» TASK INSTRUCTIONS
I need the lines below from the one with "[0], .resetOnRead (.depthMax 1536)]" down to the one with "[0], .gateArm Q" reproduced exactly, both ends included, and nothing else.

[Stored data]
* * * * * * *

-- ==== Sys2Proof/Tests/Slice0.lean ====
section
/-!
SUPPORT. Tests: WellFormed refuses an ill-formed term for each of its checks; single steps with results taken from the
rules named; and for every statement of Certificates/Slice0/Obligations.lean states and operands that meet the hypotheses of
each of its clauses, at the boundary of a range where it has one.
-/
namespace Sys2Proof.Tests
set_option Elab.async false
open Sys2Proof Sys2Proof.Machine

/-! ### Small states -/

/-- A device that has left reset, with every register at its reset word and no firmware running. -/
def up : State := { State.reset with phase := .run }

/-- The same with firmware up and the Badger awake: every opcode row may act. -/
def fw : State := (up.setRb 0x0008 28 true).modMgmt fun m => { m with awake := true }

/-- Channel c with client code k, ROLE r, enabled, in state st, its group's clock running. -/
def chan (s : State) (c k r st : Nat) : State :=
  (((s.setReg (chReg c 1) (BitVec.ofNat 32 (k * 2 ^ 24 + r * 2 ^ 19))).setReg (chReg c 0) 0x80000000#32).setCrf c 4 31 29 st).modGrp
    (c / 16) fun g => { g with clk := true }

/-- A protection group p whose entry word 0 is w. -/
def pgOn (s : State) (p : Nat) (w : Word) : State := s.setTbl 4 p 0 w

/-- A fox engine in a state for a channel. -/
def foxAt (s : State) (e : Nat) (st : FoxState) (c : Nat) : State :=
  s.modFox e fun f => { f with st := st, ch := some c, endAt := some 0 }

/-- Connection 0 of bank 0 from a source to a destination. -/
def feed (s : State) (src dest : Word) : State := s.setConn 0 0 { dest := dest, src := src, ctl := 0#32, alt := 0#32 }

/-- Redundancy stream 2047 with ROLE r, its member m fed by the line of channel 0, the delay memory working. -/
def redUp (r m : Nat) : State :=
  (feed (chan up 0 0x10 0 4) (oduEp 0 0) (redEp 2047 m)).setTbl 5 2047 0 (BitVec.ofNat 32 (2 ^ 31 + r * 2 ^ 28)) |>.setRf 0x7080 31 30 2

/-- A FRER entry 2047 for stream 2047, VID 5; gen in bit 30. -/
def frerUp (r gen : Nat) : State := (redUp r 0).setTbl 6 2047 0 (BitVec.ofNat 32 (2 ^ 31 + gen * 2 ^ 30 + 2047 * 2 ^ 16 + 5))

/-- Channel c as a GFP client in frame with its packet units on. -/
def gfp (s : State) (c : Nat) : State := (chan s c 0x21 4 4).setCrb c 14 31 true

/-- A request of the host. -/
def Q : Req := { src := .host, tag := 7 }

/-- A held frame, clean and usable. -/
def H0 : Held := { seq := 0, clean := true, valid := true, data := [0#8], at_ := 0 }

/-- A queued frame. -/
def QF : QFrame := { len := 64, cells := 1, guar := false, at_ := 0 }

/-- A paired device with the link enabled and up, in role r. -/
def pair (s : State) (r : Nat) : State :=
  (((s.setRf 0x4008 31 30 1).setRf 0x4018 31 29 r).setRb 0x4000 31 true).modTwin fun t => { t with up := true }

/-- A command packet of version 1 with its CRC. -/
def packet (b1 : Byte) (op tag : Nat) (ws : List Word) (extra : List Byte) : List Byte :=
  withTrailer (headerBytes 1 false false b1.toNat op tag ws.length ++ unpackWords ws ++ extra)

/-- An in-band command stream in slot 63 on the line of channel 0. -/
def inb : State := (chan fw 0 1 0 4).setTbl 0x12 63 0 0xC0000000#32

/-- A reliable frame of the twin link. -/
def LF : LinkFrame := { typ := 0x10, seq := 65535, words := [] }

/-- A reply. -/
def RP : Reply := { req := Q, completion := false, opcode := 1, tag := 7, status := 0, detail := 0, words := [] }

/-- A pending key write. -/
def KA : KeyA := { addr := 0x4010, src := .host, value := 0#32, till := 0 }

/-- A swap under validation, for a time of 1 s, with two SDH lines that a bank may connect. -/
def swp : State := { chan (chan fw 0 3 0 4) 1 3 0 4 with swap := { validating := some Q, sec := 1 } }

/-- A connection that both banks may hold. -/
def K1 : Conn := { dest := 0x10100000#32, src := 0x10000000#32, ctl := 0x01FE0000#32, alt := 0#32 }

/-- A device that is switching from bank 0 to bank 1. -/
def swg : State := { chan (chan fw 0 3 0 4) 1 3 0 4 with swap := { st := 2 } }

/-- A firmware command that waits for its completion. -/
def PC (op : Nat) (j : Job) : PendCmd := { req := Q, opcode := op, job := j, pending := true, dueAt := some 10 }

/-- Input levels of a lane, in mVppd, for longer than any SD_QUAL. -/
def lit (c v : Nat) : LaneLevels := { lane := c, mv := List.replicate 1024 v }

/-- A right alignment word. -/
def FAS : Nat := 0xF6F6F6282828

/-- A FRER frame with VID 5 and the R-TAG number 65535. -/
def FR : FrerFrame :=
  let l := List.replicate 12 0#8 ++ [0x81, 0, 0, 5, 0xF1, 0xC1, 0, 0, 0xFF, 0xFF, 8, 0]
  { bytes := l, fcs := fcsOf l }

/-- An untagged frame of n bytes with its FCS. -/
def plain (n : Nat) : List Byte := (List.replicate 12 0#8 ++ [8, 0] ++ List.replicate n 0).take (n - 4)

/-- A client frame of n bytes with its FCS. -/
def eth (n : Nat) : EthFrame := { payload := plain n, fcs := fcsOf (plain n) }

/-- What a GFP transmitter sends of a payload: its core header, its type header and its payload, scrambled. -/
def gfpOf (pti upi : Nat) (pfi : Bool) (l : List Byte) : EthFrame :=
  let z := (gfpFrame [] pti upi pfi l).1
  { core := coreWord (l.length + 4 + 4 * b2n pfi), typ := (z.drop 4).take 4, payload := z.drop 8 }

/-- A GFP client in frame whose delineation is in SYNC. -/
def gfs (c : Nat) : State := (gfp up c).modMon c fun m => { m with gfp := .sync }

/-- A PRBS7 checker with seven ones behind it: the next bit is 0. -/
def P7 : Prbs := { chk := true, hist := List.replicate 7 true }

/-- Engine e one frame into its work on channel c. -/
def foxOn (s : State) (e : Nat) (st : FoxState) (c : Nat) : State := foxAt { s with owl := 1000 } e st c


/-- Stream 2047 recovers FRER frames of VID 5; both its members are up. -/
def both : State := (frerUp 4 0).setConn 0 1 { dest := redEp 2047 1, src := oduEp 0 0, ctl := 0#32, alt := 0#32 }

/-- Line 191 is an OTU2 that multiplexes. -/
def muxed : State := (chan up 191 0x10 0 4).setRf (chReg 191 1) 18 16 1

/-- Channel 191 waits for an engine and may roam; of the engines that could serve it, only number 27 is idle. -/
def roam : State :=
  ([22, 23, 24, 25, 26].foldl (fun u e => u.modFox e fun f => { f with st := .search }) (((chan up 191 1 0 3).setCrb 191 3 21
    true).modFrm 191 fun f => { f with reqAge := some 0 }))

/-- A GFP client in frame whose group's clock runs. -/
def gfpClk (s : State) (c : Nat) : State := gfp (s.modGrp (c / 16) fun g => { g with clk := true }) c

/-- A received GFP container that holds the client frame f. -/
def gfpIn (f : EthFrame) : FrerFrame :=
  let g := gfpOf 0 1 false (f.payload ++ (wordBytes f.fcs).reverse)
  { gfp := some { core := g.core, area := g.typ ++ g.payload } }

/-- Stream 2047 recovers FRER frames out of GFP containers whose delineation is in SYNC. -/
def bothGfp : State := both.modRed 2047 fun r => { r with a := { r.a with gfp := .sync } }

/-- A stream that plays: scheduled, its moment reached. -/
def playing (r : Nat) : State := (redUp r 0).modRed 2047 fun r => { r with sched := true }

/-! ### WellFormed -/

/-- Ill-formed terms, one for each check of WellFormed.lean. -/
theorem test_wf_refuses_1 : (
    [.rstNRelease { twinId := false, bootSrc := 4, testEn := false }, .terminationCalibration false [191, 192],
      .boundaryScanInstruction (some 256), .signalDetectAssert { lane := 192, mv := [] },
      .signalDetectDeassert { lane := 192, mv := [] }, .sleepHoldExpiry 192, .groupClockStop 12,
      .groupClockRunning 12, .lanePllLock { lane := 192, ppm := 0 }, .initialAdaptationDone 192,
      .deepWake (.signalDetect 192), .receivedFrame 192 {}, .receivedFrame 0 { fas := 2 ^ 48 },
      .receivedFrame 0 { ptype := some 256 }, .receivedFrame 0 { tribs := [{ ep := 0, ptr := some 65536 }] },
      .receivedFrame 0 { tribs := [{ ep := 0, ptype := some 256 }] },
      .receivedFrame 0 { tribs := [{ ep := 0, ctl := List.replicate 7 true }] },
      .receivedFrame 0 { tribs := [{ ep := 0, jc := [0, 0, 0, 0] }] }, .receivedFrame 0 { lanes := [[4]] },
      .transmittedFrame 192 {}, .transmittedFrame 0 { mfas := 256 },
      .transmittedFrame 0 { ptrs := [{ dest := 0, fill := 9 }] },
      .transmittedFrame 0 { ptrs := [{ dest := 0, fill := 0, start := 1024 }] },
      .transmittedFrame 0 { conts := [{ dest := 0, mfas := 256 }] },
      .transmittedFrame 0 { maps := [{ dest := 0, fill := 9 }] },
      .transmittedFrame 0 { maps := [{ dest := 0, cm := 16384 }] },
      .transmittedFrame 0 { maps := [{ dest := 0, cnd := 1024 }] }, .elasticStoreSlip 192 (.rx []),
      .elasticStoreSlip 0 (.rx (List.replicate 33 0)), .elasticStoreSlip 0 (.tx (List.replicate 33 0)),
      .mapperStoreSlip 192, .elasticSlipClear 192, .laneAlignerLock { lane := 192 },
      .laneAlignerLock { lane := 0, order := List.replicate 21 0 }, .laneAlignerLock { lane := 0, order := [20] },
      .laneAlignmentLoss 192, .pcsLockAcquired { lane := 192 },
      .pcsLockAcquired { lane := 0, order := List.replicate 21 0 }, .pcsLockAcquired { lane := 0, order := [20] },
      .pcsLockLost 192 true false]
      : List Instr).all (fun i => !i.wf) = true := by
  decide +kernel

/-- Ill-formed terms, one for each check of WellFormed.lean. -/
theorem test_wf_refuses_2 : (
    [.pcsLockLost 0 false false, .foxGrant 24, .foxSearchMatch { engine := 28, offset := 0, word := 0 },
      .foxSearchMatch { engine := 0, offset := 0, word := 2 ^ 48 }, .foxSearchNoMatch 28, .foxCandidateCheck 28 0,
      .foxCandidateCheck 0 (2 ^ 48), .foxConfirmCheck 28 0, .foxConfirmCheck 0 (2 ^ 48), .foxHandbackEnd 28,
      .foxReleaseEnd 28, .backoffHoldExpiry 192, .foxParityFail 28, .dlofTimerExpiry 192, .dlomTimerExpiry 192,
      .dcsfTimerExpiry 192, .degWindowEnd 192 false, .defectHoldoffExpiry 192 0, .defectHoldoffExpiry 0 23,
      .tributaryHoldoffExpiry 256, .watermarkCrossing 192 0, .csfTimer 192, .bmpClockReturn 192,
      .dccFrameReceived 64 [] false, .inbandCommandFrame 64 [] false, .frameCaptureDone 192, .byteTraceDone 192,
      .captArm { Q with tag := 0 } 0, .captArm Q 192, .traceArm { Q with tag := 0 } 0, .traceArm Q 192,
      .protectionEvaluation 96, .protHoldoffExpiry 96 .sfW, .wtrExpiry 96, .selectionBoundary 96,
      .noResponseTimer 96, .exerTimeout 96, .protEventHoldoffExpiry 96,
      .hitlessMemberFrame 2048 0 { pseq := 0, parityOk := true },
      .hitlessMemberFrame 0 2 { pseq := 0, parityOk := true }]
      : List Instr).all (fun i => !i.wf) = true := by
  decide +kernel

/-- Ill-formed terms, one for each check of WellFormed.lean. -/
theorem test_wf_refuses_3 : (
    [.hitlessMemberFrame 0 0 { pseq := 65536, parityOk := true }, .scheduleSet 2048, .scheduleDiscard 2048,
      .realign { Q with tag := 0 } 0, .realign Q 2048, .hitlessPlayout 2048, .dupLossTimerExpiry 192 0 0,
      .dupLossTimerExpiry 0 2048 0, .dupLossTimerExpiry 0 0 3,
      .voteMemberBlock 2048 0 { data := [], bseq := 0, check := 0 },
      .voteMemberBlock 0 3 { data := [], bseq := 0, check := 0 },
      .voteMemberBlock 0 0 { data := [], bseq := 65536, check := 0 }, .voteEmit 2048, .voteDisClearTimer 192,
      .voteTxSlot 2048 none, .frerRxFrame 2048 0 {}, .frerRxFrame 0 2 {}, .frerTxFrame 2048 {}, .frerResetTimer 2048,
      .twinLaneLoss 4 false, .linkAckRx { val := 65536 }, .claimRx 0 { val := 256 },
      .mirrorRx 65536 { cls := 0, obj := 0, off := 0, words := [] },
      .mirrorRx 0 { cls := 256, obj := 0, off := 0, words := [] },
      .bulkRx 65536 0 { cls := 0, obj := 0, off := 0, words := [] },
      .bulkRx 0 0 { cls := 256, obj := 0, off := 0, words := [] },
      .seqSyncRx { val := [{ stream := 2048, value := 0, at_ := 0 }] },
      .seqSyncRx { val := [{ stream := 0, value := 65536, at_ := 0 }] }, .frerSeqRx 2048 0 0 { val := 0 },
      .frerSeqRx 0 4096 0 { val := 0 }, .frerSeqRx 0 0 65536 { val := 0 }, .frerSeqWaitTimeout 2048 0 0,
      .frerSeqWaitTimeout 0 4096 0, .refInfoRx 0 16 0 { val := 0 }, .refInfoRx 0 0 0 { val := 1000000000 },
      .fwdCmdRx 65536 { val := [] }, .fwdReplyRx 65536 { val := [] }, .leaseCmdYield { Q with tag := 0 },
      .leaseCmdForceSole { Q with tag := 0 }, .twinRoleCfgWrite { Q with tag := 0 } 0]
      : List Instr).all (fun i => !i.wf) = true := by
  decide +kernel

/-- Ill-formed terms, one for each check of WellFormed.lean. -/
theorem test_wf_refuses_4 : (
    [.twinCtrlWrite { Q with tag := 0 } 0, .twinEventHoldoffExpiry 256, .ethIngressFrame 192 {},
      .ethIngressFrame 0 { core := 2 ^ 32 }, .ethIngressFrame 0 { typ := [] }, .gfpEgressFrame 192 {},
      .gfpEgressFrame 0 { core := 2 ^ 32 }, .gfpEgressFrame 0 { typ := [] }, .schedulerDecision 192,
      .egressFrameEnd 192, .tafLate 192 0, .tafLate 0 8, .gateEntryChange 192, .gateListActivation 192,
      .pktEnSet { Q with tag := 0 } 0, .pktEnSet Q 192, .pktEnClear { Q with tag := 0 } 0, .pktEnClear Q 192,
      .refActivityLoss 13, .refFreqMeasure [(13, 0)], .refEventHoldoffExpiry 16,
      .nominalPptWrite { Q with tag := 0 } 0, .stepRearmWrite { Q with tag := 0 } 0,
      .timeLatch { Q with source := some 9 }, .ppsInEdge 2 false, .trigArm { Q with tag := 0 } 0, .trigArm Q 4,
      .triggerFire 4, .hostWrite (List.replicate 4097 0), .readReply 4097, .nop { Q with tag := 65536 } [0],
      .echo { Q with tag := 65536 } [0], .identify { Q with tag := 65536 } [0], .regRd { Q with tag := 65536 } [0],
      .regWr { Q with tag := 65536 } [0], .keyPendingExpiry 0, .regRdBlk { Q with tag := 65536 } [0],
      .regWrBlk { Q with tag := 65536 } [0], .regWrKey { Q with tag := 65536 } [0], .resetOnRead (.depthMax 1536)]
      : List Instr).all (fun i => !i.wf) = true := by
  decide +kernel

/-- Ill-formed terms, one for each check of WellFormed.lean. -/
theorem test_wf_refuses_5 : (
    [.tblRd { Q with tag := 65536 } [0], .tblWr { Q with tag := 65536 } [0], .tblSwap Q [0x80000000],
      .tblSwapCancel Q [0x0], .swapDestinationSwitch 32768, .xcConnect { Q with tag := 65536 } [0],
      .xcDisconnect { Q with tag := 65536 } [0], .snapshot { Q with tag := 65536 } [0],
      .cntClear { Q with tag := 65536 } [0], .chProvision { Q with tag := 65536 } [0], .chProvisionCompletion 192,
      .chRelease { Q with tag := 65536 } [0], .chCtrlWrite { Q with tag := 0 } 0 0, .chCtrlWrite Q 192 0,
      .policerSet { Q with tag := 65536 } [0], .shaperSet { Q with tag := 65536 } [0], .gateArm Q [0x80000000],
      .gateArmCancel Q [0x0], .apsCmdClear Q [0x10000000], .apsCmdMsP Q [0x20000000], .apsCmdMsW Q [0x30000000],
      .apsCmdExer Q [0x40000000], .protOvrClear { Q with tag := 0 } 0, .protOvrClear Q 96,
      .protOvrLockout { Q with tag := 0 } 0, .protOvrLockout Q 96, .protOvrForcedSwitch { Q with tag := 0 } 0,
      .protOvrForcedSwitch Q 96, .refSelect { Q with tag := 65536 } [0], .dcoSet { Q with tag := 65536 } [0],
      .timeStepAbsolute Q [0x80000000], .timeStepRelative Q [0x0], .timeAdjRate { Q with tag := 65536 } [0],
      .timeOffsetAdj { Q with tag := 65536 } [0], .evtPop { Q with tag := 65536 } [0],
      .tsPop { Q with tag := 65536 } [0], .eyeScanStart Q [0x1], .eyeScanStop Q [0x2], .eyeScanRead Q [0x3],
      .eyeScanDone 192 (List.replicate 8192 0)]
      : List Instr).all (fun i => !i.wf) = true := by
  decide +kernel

* * * * * * *

» ANSWER SECTION
      .regWrBlk { Q with tag := 65536 } [0], .regWrKey { Q with tag := 65536 } [0], .resetOnRead (.depthMax 1536)]
      : List Instr).all (fun i => !i.wf) = true := by
  decide +kernel

/-- Ill-formed terms, one for each check of WellFormed.lean. -/
theorem test_wf_refuses_5 : (
    [.tblRd { Q with tag := 65536 } [0], .tblWr { Q with tag := 65536 } [0], .tblSwap Q [0x80000000],
      .tblSwapCancel Q [0x0], .swapDestinationSwitch 32768, .xcConnect { Q with tag := 65536 } [0],
      .xcDisconnect { Q with tag := 65536 } [0], .snapshot { Q with tag := 65536 } [0],
      .cntClear { Q with tag := 65536 } [0], .chProvision { Q with tag := 65536 } [0], .chProvisionCompletion 192,
      .chRelease { Q with tag := 65536 } [0], .chCtrlWrite { Q with tag := 0 } 0 0, .chCtrlWrite Q 192 0,
      .policerSet { Q with tag := 65536 } [0], .shaperSet { Q with tag := 65536 } [0], .gateArm Q [0x80000000],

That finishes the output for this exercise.